ISO publish fails with BSON document too large

Added by ipanova@redhat.com almost 5 years ago. Updated about 4 years ago.

Status:
CLOSED - CURRENTRELEASE
Priority:
Normal
Assignee:
-
Category:
-
Sprint/Milestone:
-
Start date:
Due date:
Estimated time:
Severity:
2. Medium
Version:
Platform Release:
2.21.0
OS:
Triaged:
Yes
Groomed:
No
Sprint Candidate:
No
Tags:
Pulp 2
Sprint:
Quarter:

Description

A scaling issue has been discovered when publishing isos via fast forward way.

BSON document too large (20946918 bytes) - the connected serversupports BSON document sizes up to 16777216 bytes.

Traceback (most recent call last):
  File "/usr/lib/python2.7/site-packages/pulp/plugins/file/distributor.py", line 181, in publish_repo_fast_forward
    unit_absent_set = publish_conduit.get_units(criteria=criteria)
  File "/usr/lib/python2.7/site-packages/pulp/plugins/conduits/mixins.py", line 173, in get_units
    return do_get_repo_units(self.repo_id, criteria, self.exception_class, as_generator)
  File "/usr/lib/python2.7/site-packages/pulp/plugins/conduits/mixins.py", line 704, in do_get_repo_units
    return list(_transfer_object_generator())
  File "/usr/lib/python2.7/site-packages/pulp/plugins/conduits/mixins.py", line 691, in _transfer_object_generator
    for u in units:
  File "/usr/lib/python2.7/site-packages/pulp/server/managers/repo/unit_association_query.py", line 530, in _merged_units_unique_units
    for unit in associated_units:
  File "/usr/lib64/python2.7/site-packages/pymongo/cursor.py", line 1097, in next
    if len(self.__data) or self._refresh():
  File "/usr/lib64/python2.7/site-packages/pymongo/cursor.py", line 1019, in _refresh
    self.__read_concern))
  File "/usr/lib64/python2.7/site-packages/pymongo/cursor.py", line 850, in __send_message
    **kwargs)
  File "/usr/lib64/python2.7/site-packages/pymongo/mongo_client.py", line 794, in _send_message_with_response
    exhaust)
  File "/usr/lib64/python2.7/site-packages/pymongo/mongo_client.py", line 805, in _reset_on_error
    return func(*args, **kwargs)
  File "/usr/lib64/python2.7/site-packages/pymongo/server.py", line 119, in send_message_with_response
    sock_info.send_message(data, max_doc_size)
  File "/usr/lib64/python2.7/site-packages/pymongo/pool.py", line 228, in send_message
    (max_doc_size, self.max_bson_size))
DistributorConduitException: BSON document too large (20946918 bytes) - the connected serversupports BSON document sizes up to 16777216 bytes.
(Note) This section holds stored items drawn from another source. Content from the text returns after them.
-- ==== Sys2Proof/Machine/Arithmetic.lean ====
section
/-! DEFINITION. ADD, SUB, MUL and DIV (42_arithmetic R101-R108). -/

namespace Sys2Proof.Machine

/-- What the ALU writes back: the exact result of the operation on the signed operands, wrapped to 32 bits; no
flag is written (R101, R108). -/
def State.aluWrite (s : State) (op : Int → Int → Int) (rd rs : Reg) : State :=
  (s.setReg rd (wrap32 (op (sint (s.reg rd)) (sint (s.reg rs))))).continueAt s.pcNext

/-- ADD: `x[ra] <- wrap32(sint(x[ra]) + sint(x[rb]))`; PC + 1 (R102). -/
def execAdd (rd rs : Reg) (s : State) : Host.Outcome State Fault Refusal :=
  .next (s.aluWrite (· + ·) rd rs)

/-- SUB: `x[ra] <- wrap32(sint(x[ra]) - sint(x[rb]))`; PC + 1 (R103). -/
def execSub (rd rs : Reg) (s : State) : Host.Outcome State Fault Refusal :=
  .next (s.aluWrite (· - ·) rd rs)

/-- MUL: `x[ra] <- wrap32(sint(x[ra]) * sint(x[rb]))`; PC + 1 (R104). -/
def execMul (rd rs : Reg) (s : State) : Host.Outcome State Fault Refusal :=
  .next (s.aluWrite (· * ·) rd rs)

/-- DIV: DivisionByZero when the divisor is 0, else `x[ra] <- wrap32(floor_div(a, b))`; PC + 1 (R105). -/
def execDiv (rd rs : Reg) (s : State) : Host.Outcome State Fault Refusal :=
  if sint (s.reg rs) = 0 then .next (s.raise .divisionByZero (encode (.div rd rs)))
  else .next (s.aluWrite floorDiv rd rs)

end Sys2Proof.Machine
end

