-- ==== Sys2Proof/Safety.lean ====
section
/-! DEFINITION. The terms claims are stated in: when a step happens, what a halt entry leaves, the frames, the
invariant every step keeps (10_state R18, R21, R22, R27), and a machine whose program is loaded. -/

namespace Sys2Proof.Machine

/-- A step happens: Running, and `rst` deasserted (R80). -/
structure Stepping (s : State) : Prop where
  released : s.rst = false
  running : s.halted = false

/-- Every register holds what it held. -/
def SameRegs (s t : State) : Prop := ∀ r, t.reg r = s.reg r

/-- Every register but one holds what it held. -/
def SameRegsBut (rd : Reg) (s t : State) : Prop := ∀ r, r ≠ rd → t.reg r = s.reg r

/-- Every data-memory word reads as before. -/
def SameDmem (s t : State) : Prop := ∀ a, t.memRead a = s.memRead a

/-- What no instruction that continues writes: STATUS, ERR_INSN, the program store, N, and the input pins. -/
structure SameControl (s t : State) : Prop where
  status : t.status = s.status
  errInsn : t.errInsn = s.errInsn
  imem : t.imem = s.imem
  progLen : t.progLen = s.progLen
  rst : t.rst = s.rst
  progLenPin : t.progLenPin = s.progLenPin

/-- `t` follows `s` by a step that continues: the strobe is raised and nothing of `SameControl` has changed
(R31, R83, R89). -/
structure Continued (s t : State) : Prop where
  strobe : t.traceValid = true
  control : SameControl s t

/-- `t` is `s` after halt entry with cause `c`, ERR_INSN holding `err`: STATUS is HALTED with the cause's code, no
strobe is raised, and nothing else has changed (R119). -/
structure HaltedFrom (c : Cause) (err : InsnWord) (s t : State) : Prop where
  halted : t.halted = true
  cause : t.cause = causeCode c
  status : t.status = (1 : BitVec 32) ||| ((causeCode c).setWidth 32 <<< 4)
  errInsn : t.errInsn = err
  noStrobe : t.traceValid = false
  regs : SameRegs s t
  pc : t.pc = s.pc
  eq : t.eq = s.eq
  dmem : SameDmem s t
  imem : t.imem = s.imem
  progLen : t.progLen = s.progLen
  rst : t.rst = s.rst
  progLenPin : t.progLenPin = s.progLenPin

/-- What holds between any two steps (R18, R21, R22, R23, R27, R31): both memories keep their form and lie inside
their spaces, N fits the store, the PC never reaches 2^31, STATUS is 0 or a halted status, ERR_INSN is
nonzero only after an error, and the strobe stands only while Running. -/
structure Inv (s : State) : Prop where
  dmemWf : s.dmem.wf = true
  imemRising : rising s.imem = true
  imemInStore : ∀ x ∈ s.imem, x.1 < Config.imemDepth
  progFits : uint s.progLen ≤ Config.imemDepth
  pcBound : uint s.pc ≤ 2 ^ 31 - 1
  statusLegal : s.status = 0 ∨ ∃ c, s.status = haltedStatus c
  errInsnOnError : s.errInsn ≠ 0 → ∃ k, s.status = haltedStatus (.runtimeError k)
  strobeRunning : s.traceValid = true → s.status = 0

/-- The host has loaded every word of the program (R135). -/
def Loaded (s : State) : Prop := ∀ i, i < uint s.progLen → ∃ w, s.ifetch i = some w

/-- An outcome with a function applied to its next state. -/
def mapNext (f : State → State) : Host.Outcome State Fault Refusal → Host.Outcome State Fault Refusal
  | .next s => .next (f s)
  | .fault r => .fault r
  | .refused r => .refused r

end Sys2Proof.Machine
end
As noticed by Content Delivery team, the problem is coming from here:

/usr/lib/python2.7/site-packages/pulp/plugins/file/distributor.py

                # Copy incremental files into publishing directories
                checksum_absent_set = unit_checksum_set - unit_checksum_old_set
                criteria = UnitAssociationCriteria(
                    unit_filters={'checksum': {"$in": list(checksum_absent_set)}})
                unit_absent_set = publish_conduit.get_units(criteria=criteria)
                for unit in unit_absent_set:
                    links_to_create = self.get_paths_for_unit(unit)
                    self._symlink_unit(build_dir, unit, links_to_create)
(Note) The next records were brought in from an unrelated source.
/-- R100: STORE writes Rs to the word at a valid address, and to no other, and advances the PC; on any other
address it halts with InvalidMemoryAddress and its own word. -/
def Obligations.StoreWritesTheWord : Prop :=
  ∀ (rs : Reg) (addr : Word) (s : State),
    (∀ a : DmemAddr, sint addr = (a.val : Int) →
      ∃ t, exec (.store rs addr) s = .next t ∧
        t.memRead a = s.reg rs ∧ (∀ x, x ≠ a → t.memRead x = s.memRead x) ∧ t.pc = s.pc + 1 ∧
        SameRegs s t ∧ t.eq = s.eq ∧ Continued s t) ∧
    (sint addr < 0 ∨ 255 < sint addr →
      ∃ t, exec (.store rs addr) s = .next t ∧
        HaltedFrom (.runtimeError .invalidMemoryAddress) (encode (.store rs addr)) s t)

/-- R102: ADD. -/
def Obligations.AddWritesTheWrappedSum : Prop :=
  ∀ (rd rs : Reg) (s : State),
    ∃ t, exec (.add rd rs) s = .next t ∧
      t.reg rd = wrap32 (sint (s.reg rd) + sint (s.reg rs)) ∧ t.pc = s.pc + 1 ∧
      SameRegsBut rd s t ∧ t.eq = s.eq ∧ SameDmem s t ∧ Continued s t

/-- R103: SUB. -/
def Obligations.SubWritesTheWrappedDifference : Prop :=
  ∀ (rd rs : Reg) (s : State),
    ∃ t, exec (.sub rd rs) s = .next t ∧
      t.reg rd = wrap32 (sint (s.reg rd) - sint (s.reg rs)) ∧ t.pc = s.pc + 1 ∧
      SameRegsBut rd s t ∧ t.eq = s.eq ∧ SameDmem s t ∧ Continued s t

/-- R104: MUL. -/
def Obligations.MulWritesTheWrappedProduct : Prop :=
  ∀ (rd rs : Reg) (s : State),
    ∃ t, exec (.mul rd rs) s = .next t ∧
      t.reg rd = wrap32 (sint (s.reg rd) * sint (s.reg rs)) ∧ t.pc = s.pc + 1 ∧
      SameRegsBut rd s t ∧ t.eq = s.eq ∧ SameDmem s t ∧ Continued s t

/-- R105: DIV by a nonzero divisor writes the wrapped floor quotient; by zero it halts with DivisionByZero and its
own word. -/
def Obligations.DivWritesTheWrappedFloorQuotient : Prop :=
  ∀ (rd rs : Reg) (s : State),
    (sint (s.reg rs) ≠ 0 →
      ∃ t, exec (.div rd rs) s = .next t ∧
        t.reg rd = wrap32 (floorDiv (sint (s.reg rd)) (sint (s.reg rs))) ∧ t.pc = s.pc + 1 ∧
        SameRegsBut rd s t ∧ t.eq = s.eq ∧ SameDmem s t ∧ Continued s t) ∧
    (sint (s.reg rs) = 0 →
      ∃ t, exec (.div rd rs) s = .next t ∧
        HaltedFrom (.runtimeError .divisionByZero) (encode (.div rd rs)) s t)

/-- R109, R20: CMP sets EQ exactly when the two registers are equal, and FLAGS shows it. -/
def Obligations.CmpSetsEqExactlyOnEquality : Prop :=
  ∀ (ra rb : Reg) (s : State),
    ∃ t, exec (.cmp ra rb) s = .next t ∧
      (t.eq = true ↔ s.reg ra = s.reg rb) ∧
      t.flags = (if s.reg ra = s.reg rb then 1 else 0) ∧ t.pc = s.pc + 1 ∧
      SameRegs s t ∧ SameDmem s t ∧ Continued s t

/-- R110: JMP sets the PC to a non-negative target; on a negative one it halts with InvalidJumpTarget. -/
def Obligations.JmpGoesToTheTarget : Prop :=
  ∀ (target : Word) (s : State),
    (0 ≤ sint target →
      ∃ t, exec (.jmp target) s = .next t ∧ t.pc = target ∧ (uint t.pc : Int) = sint target ∧
        SameRegs s t ∧ t.eq = s.eq ∧ SameDmem s t ∧ Continued s t) ∧
    (sint target < 0 →
      ∃ t, exec (.jmp target) s = .next t ∧
        HaltedFrom (.runtimeError .invalidJumpTarget) (encode (.jmp target)) s t)

/-- R111: JE jumps when EQ = 1 and falls through, whatever its target, when EQ = 0. -/
def Obligations.JeJumpsWhenEqIsSet : Prop :=
  ∀ (target : Word) (s : State),
    (s.eq = true → 0 ≤ sint target →
      ∃ t, exec (.je target) s = .next t ∧ t.pc = target ∧
        SameRegs s t ∧ t.eq = s.eq ∧ SameDmem s t ∧ Continued s t) ∧
    (s.eq = true → sint target < 0 →
      ∃ t, exec (.je target) s = .next t ∧
        HaltedFrom (.runtimeError .invalidJumpTarget) (encode (.je target)) s t) ∧
    (s.eq = false →
      ∃ t, exec (.je target) s = .next t ∧ t.pc = s.pc + 1 ∧
        SameRegs s t ∧ t.eq = s.eq ∧ SameDmem s t ∧ Continued s t)

/-- R112: JNE jumps when EQ = 0 and falls through, whatever its target, when EQ = 1. -/
def Obligations.JneJumpsWhenEqIsClear : Prop :=
  ∀ (target : Word) (s : State),
    (s.eq = false → 0 ≤ sint target →
      ∃ t, exec (.jne target) s = .next t ∧ t.pc = target ∧
        SameRegs s t ∧ t.eq = s.eq ∧ SameDmem s t ∧ Continued s t) ∧
    (s.eq = false → sint target < 0 →
      ∃ t, exec (.jne target) s = .next t ∧
        HaltedFrom (.runtimeError .invalidJumpTarget) (encode (.jne target)) s t) ∧
    (s.eq = true →
      ∃ t, exec (.jne target) s = .next t ∧ t.pc = s.pc + 1 ∧
        SameRegs s t ∧ t.eq = s.eq ∧ SameDmem s t ∧ Continued s t)

/-- R113: HALT stops the run with NormalHalt in every state; the PC keeps the index of the HALT, ERR_INSN is not
written, and the ports show it. -/
def Obligations.HaltStopsTheRunNormally : Prop :=
  ∀ s : State,
    ∃ t, exec .halt s = .next t ∧ HaltedFrom .normalHalt s.errInsn s t ∧
      t.status = 0x11 ∧ t.ports.halted = true ∧ t.ports.cause = 1 ∧ t.ports.traceValid = false

/-! ### Shared checks -/

/-- R41: for LOADM and STORE the address is `sint(imm)`, valid exactly in 0 to 255; a valid one raises nothing, an
invalid one raises InvalidMemoryAddress with nothing else written. -/
def Obligations.DmemAddressCheckIsExact : Prop :=
  ∀ (i : Instr) (r : Reg) (imm : Word) (s : State), i = .loadm r imm ∨ i = .store r imm →
    (0 ≤ sint imm ∧ sint imm ≤ 255 → ∃ t, exec i s = .next t ∧ t.status = s.status) ∧
    (¬(0 ≤ sint imm ∧ sint imm ≤ 255) →
      ∃ t, exec i s = .next t ∧ HaltedFrom (.runtimeError .invalidMemoryAddress) (encode i) s t)

/-- R114: a taken jump with a negative target raises InvalidJumpTarget and leaves everything else; with any other
target it sets the PC with no further check, and a target at or beyond N ends the run at the next step;
a jump not taken never raises. -/
def Obligations.TargetIsCheckedOnlyWhenTaken : Prop :=
  (∀ (i : Instr) (target : Word) (s : State),
    i = .jmp target ∨ (i = .je target ∧ s.eq = true) ∨ (i = .jne target ∧ s.eq = false) →
      (sint target < 0 →
        ∃ t, exec i s = .next t ∧ HaltedFrom (.runtimeError .invalidJumpTarget) (encode i) s t) ∧
      (0 ≤ sint target →
        ∃ t, exec i s = .next t ∧ t.pc = target ∧ t.status = s.status ∧
          (Stepping s → uint s.progLen ≤ uint target →
            ∃ u, step t = .next u ∧ HaltedFrom .endOfProgram t.errInsn t u))) ∧
  (∀ (i : Instr) (target : Word) (s : State),
    (i = .je target ∧ s.eq = false) ∨ (i = .jne target ∧ s.eq = true) →
      ∃ t, exec i s = .next t ∧ t.pc = s.pc + 1 ∧ t.status = s.status)

/-! ### Rules about every instruction -/

/-- R14: a register changes only as the destination of LOAD, LOADM, ADD, SUB, MUL or DIV, and an instruction that
ends in an error writes none. -/
def Obligations.RegistersChangeOnlyAsDestinations : Prop :=
  (∀ (i : Instr) (s t : State) (r : Reg), exec i s = .next t → t.reg r ≠ s.reg r →
    (∃ v, i = .load r v) ∨ (∃ v, i = .loadm r v) ∨ (∃ q, i = .add r q) ∨ (∃ q, i = .sub r q) ∨
      (∃ q, i = .mul r q) ∨ (∃ q, i = .div r q)) ∧
  (∀ (i : Instr) (s t : State), exec i s = .next t → s.halted = false → t.halted = true → SameRegs s t)

/-- R19, R108: only CMP changes EQ, and only JE and JNE read it. -/
def Obligations.OnlyCmpWritesEqAndOnlyJumpsReadIt : Prop :=
  (∀ (i : Instr) (s t : State), exec i s = .next t → t.eq ≠ s.eq → ∃ ra rb, i = .cmp ra rb) ∧
  (∀ (i : Instr) (s : State) (v : Bool), (∀ x, i ≠ .je x) → (∀ x, i ≠ .jne x) →
    mapNext (State.setEq · false) (exec i (s.setEq v)) = mapNext (State.setEq · false) (exec i s))

/-- R44: only STORE changes the data memory, and only LOADM reads it; the observation port shows words 0 to 9. -/
def Obligations.OnlyStoreWritesAndOnlyLoadmReadsDmem : Prop :=
  (∀ (i : Instr) (s t : State), exec i s = .next t → t.dmem ≠ s.dmem → ∃ r x, i = .store r x) ∧
  (∀ (i : Instr) (s : State) (m : Memory), (∀ r x, i ≠ .loadm r x) →
    mapNext (fun t => { t with dmem := [] }) (exec i { s with dmem := m }) =
      mapNext (fun t => { t with dmem := [] }) (exec i s)) ∧
  (∀ (s : State) (m : Memory), (∀ a : DmemAddr, a.val < 10 → m.read a = s.dmem.read a) →
    State.dump { s with dmem := m } = s.dump)

/-- R52, R138: no transition writes the program store, N, or an input pin. -/
def Obligations.NoStepWritesTheProgram : Prop :=
  ∀ s t : State, step s = .next t →
    t.imem = s.imem ∧ t.progLen = s.progLen ∧ t.rst = s.rst ∧ t.progLenPin = s.progLenPin

/-- R116: the errors each opcode can raise at decode, and the one way each instruction can end the run at
execute. -/
def Obligations.EachInstructionRaisesOnlyItsErrors : Prop :=
  (∀ (w : InsnWord) (e : DecodeError), decode w = .error e →
    match e with
    | .unknownOpcode => (fieldOp w).toNat = 0 ∨ 12 < (fieldOp w).toNat
    | .malformedOperands => 1 ≤ (fieldOp w).toNat ∧ (fieldOp w).toNat ≤ 12
    | .unknownRegister => 1 ≤ (fieldOp w).toNat ∧ (fieldOp w).toNat ≤ 8) ∧
  (∀ (i : Instr) (s t : State), s.halted = false → exec i s = .next t → t.halted = true →
    (∃ r x, (i = .loadm r x ∨ i = .store r x) ∧ t.cause = 6) ∨
    (∃ rd rs, i = .div rd rs ∧ t.cause = 7) ∨
    (∃ x, (i = .jmp x ∨ i = .je x ∨ i = .jne x) ∧ t.cause = 8) ∨
    (i = .halt ∧ t.cause = 1))

/-! ### The step (40_fetch, 60_exceptions) -/

/-- R81, R86, R95: at a word that decodes to an instruction, the step is that instruction's meaning. -/
def Obligations.StepRunsTheDecodedInstruction : Prop :=
  ∀ (s : State) (w : InsnWord) (i : Instr), Stepping s → uint s.pc < uint s.progLen →
    s.ifetch (uint s.pc) = some w → decode w = .insn i → step s = exec i s

/-- R84, R95, R119: at a word that decodes to an error, the step halts with that error and that word. -/
def Obligations.DecodeErrorHaltsTheStep : Prop :=
  ∀ (s : State) (w : InsnWord) (e : DecodeError), Stepping s → uint s.pc < uint s.progLen →
    s.ifetch (uint s.pc) = some w → decode w = .error e →
      ∃ t, step s = .next t ∧ HaltedFrom (.runtimeError (decodeErrorKind e)) w s t

/-- R82: at or beyond N the step halts with EndOfProgram and leaves everything else, ERR_INSN included. -/
def Obligations.FetchPastTheEndEndsTheProgram : Prop :=
  ∀ s : State, Stepping s → uint s.progLen ≤ uint s.pc →
    ∃ t, step s = .next t ∧ HaltedFrom .endOfProgram s.errInsn s t

/-- R89, R83, R119: a step ends in exactly one of four ways. Only `continue` leaves it Running, with the strobe up
and STATUS, ERR_INSN and the program as before; every other way halts with its cause, writes ERR_INSN
only for an error, with the word fetched, and writes nothing else. -/
def Obligations.StepEndsInOneOfFourWays : Prop :=
  ∀ s t : State, Stepping s → step s = .next t →
    (t.halted = false ∧ Continued s t ∧ uint s.pc < uint s.progLen ∧
      ∃ w i, s.ifetch (uint s.pc) = some w ∧ decode w = .insn i ∧ i ≠ .halt) ∨
    (HaltedFrom .normalHalt s.errInsn s t ∧ uint s.pc < uint s.progLen ∧
      ∃ w, s.ifetch (uint s.pc) = some w ∧ decode w = .insn .halt) ∨
    (HaltedFrom .endOfProgram s.errInsn s t ∧ uint s.progLen ≤ uint s.pc) ∨
    (∃ k w, HaltedFrom (.runtimeError k) w s t ∧ uint s.pc < uint s.progLen ∧
      s.ifetch (uint s.pc) = some w)

/-- R117: after an error the PC is the offending index and ERR_INSN the offending word, from which the faulting
address, the faulting target and the divisor register can be read. -/
def Obligations.ErrorRecordLocatesTheFault : Prop :=
  ∀ (s t : State) (k : ErrorKind), Stepping s → step s = .next t → t.halted = true →
    t.cause = causeCode (.runtimeError k) →
      t.pc = s.pc ∧ s.ifetch (uint s.pc) = some t.errInsn ∧
      (k = .invalidMemoryAddress →
        sint (fieldImm t.errInsn) < 0 ∨ 255 < sint (fieldImm t.errInsn)) ∧
      (k = .invalidJumpTarget → sint (fieldImm t.errInsn) < 0) ∧
      (k = .divisionByZero → ∃ r : Reg, r.number = fieldRb t.errInsn ∧ s.reg r = 0)

/-- R92, R118: Halted, the unit writes nothing, for any number of transitions, and only reset leads out. (That a
transition of the halted machine answers the same state is the model's reading, log 5.) -/
def Obligations.HaltedIsTerminal : Prop :=
  (∀ (s : State) (n : Nat), s.rst = false → s.halted = true → Host.Core.run core n s = .next s) ∧
  (∀ s t : State, s.halted = true → step s = .next t → t.halted = false → s.rst = true)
There's a limit to how large a single mongo query can be. If checksum_absent_set contains too many elements, the query in above code will exceed that limit and crash. We apparently have enough items in redhat-sigstore to hit this limit.

Actions #2

Updated by daviddavis almost 5 years ago

  • Tags Pulp 2 added
Actions #3

Updated by amacdona@redhat.com almost 5 years ago

  • Triaged changed from No to Yes
Actions #4

Updated by ipanova@redhat.com almost 5 years ago

  • Status changed from NEW to POST

Added by Zhiming almost 5 years ago

Revision 51e65fe4 | View on GitHub

Fixing ISO publish fails with BSON document too large

There's a limit to how large a single mongo query can be (16 Mbytes). If too many (>134k) units are published, the query to fetch units will exceed that limit and crash.

This fix sets a threshold to avoid generating too large query and crash.
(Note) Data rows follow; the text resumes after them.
-- ==== Sys2Proof/Tests/Slice0.lean ====
section
/-! SUPPORT. The model's own tests and the witnesses of the statements' hypotheses. Expected results come from
95_test_vectors, the instruction pages, or a hand computation from the cited rule. -/

namespace Sys2Proof.Tests

open Sys2Proof.Machine

/-! ### Helpers -/

/-- A machine with the word `w` at index `pc` of a program of six words, and the given registers and flag. -/
def at6 (a b c d : Word) (eq : Bool) (pc : Word) (w : InsnWord) : State :=
  { State.reset with a := a, b := b, c := c, d := d, eq := eq, pc := pc, imem := [(uint pc, w)], progLen := 6 }

/-- A booted machine: a program loaded from index 0, every other value as at reset. -/
def loaded (ws : List InsnWord) : State :=
  { State.reset with
    imem := (List.range ws.length).zip ws
    progLen := BitVec.ofNat 32 ws.length
    progLenPin := BitVec.ofNat 32 ws.length }

/-- What one step shows: PC, registers, EQ, HALTED, CAUSE, ERR_INSN. -/
structure Shown where
  pc : Word
  regs : List Word
  eq : Bool
  halted : Bool
  cause : BitVec 4
  errInsn : InsnWord
deriving DecidableEq, Repr

/-- What a state shows. -/
def shown (s : State) : Shown := ⟨s.pc, [s.a, s.b, s.c, s.d], s.eq, s.halted, s.cause, s.errInsn⟩

/-- A function of the state after one step, if there is one. -/
def afterStep {α : Type} (f : State → α) (s : State) : Option α :=
  match step s with
  | .next t => some (f t)
  | _ => none

/-- A function of the state after two steps, if there is one. -/
def afterTwo {α : Type} (f : State → α) (s : State) : Option α :=
  match step s with
  | .next t => afterStep f t
  | _ => none

/-- What a step that continues shows: STATUS and ERR_INSN still 0. -/
def goesOn (pc : Word) (regs : List Word) (eq : Bool) : Option Shown := some ⟨pc, regs, eq, false, 0, 0⟩

/-- What a step that ends the run shows. -/
def ends (pc : Word) (regs : List Word) (eq : Bool) (cause : BitVec 4) (err : InsnWord) : Option Shown :=
  some ⟨pc, regs, eq, true, cause, err⟩

/-! ### Well-formedness: an ill-formed word for each check (R57), and a program that fits -/

theorem test_wf_refuses_wrong_opcode : wordWellFormed .load 0x0200000000000005 = false := by decide

theorem test_wf_refuses_nonzero_unused_bits :
    fixedBitsRight .load 0x0100000100000005 = false ∧ wordWellFormed .load 0x0104000000000005 = false ∧
    wordWellFormed .add 0x0404000000000001 = false ∧ wordWellFormed .jmp 0x09E0000000000005 = false ∧
    wordWellFormed .halt 0x0C00000000000001 = false := by decide

theorem test_wf_refuses_unknown_register :
    usedRegistersKnown .load 0x0180000000000005 = false ∧ wordWellFormed .add 0x04E0000000000000 = false ∧
    wordWellFormed .cmp 0x0810000000000000 = false := by decide

theorem test_wf_accepts_the_vectors :
    wordWellFormed .load 0x01600000FFFFFFFF = true ∧ wordWellFormed .add 0x046C000000000000 = true ∧
    wordWellFormed .je 0x0A000000FFFFFFFF = true ∧ wordWellFormed .halt 0x0C00000000000000 = true := by decide

theorem test_wf_program : programFits [0x0C00000000000000] := Nat.le_add_left 1 _

/-- No program of 2^31 words fits any store (R6). -/
theorem test_wf_refuses_too_long_program : ¬ programFits (List.replicate (2 ^ 31) 0) := by
  have h := Config.imemDepthLessOne.isLt
  intro hf
  rw [programFits, List.length_replicate, Config.imemDepth] at hf
  omega

/-! ### Decoding: one word of every row of the opcode table, written out from rules R56, R59 and R60 as
op, ra, rb, rsv, imm -/

theorem test_decode_load :
    decode 0b00000001_011_000_000000000000000000_10000000000000000000000000000000 =
      .insn (.load .D (-2147483648)) := by decide

theorem test_decode_loadm :
    decode 0b00000010_001_000_000000000000000000_00000000000000000000000000000111 =
      .insn (.loadm .B 7) := by decide

theorem test_decode_store :
    decode 0b00000011_010_000_000000000000000000_00000000000000000000000000001001 =
      .insn (.store .C 9) := by decide

theorem test_decode_add :
    decode 0b00000100_000_001_000000000000000000_00000000000000000000000000000000 =
      .insn (.add .A .B) := by decide

theorem test_decode_sub :
    decode 0b00000101_010_011_000000000000000000_00000000000000000000000000000000 =
      .insn (.sub .C .D) := by decide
If exceeding the threshold, go back to regular full publish since there won't be much benefit of fast-forward anyway.

ref #5058 https://pulp.plan.io/issues/5058

Limit criteria to fields as needed

Limiting the criteria to fields as needed to save returned result from the query.

Actions #5

Updated by rchan over 4 years ago

@ipanova - The PR looks like it was merged to master but the issue is still in post & the issue does not indicate that it is in 2.21.0 (still in POST/no 2.21.0 tag) - is that accurate? Should it be included in the next release?

Actions #6

Updated by ipanova@redhat.com over 4 years ago

  • Status changed from POST to MODIFIED

Thanks for noticing, it should be in modified state and included in the next upcoming release.

Actions #7

Updated by Zhiming over 4 years ago

I checked the case which reported the exception in the description, the task tried to publish around 1~2 k units, it means the size of checksum_absent_set is around 1 ~ 2K, so I don' think the issue is caused by the size of checksum_absent_set.

Perphaps, "publish_conduit.get_units(...)" should be improved, it generates a long query including all unit_id in the repo. In this case, the repo has ~346K units, the long query size can be calculated roughly as the way mentioned in https://pulp.plan.io/issues/2220.

>>> import bson
>>> len(bson.BSON.encode({"_id":{"$in":["24ec9b1a-d9fa-4f7d-a5d2-71dc6755a7e9"]*346000}}))
16842915

Since "get_units(...)" generates a long query, so it may be improved by limiting the query length, i.e. split the long query to small queries to fetch data from mongodb.

Actions #8

Updated by Zhiming over 4 years ago

I also captured some exceptions from other cases.

"traceback": "Traceback (most recent call last):
File "/usr/lib/python2.7/site-packages/pulp/plugins/file/distributor.py", line 144, in publish_repo_fast_forward
units = publish_conduit.get_units()
File "/usr/lib/python2.7/site-packages/pulp/plugins/conduits/mixins.py", line 173, in get_units
return do_get_repo_units(self.repo_id, criteria, self.exception_class, as_generator)
......
File "/usr/lib64/python2.7/site-packages/pymongo/pool.py", line 228, in send_message
(max_doc_size, self.max_bson_size))
DistributorConduitException: BSON document too large (16909537 bytes) - the connected serversupports BSON document sizes up to 16777216 bytes.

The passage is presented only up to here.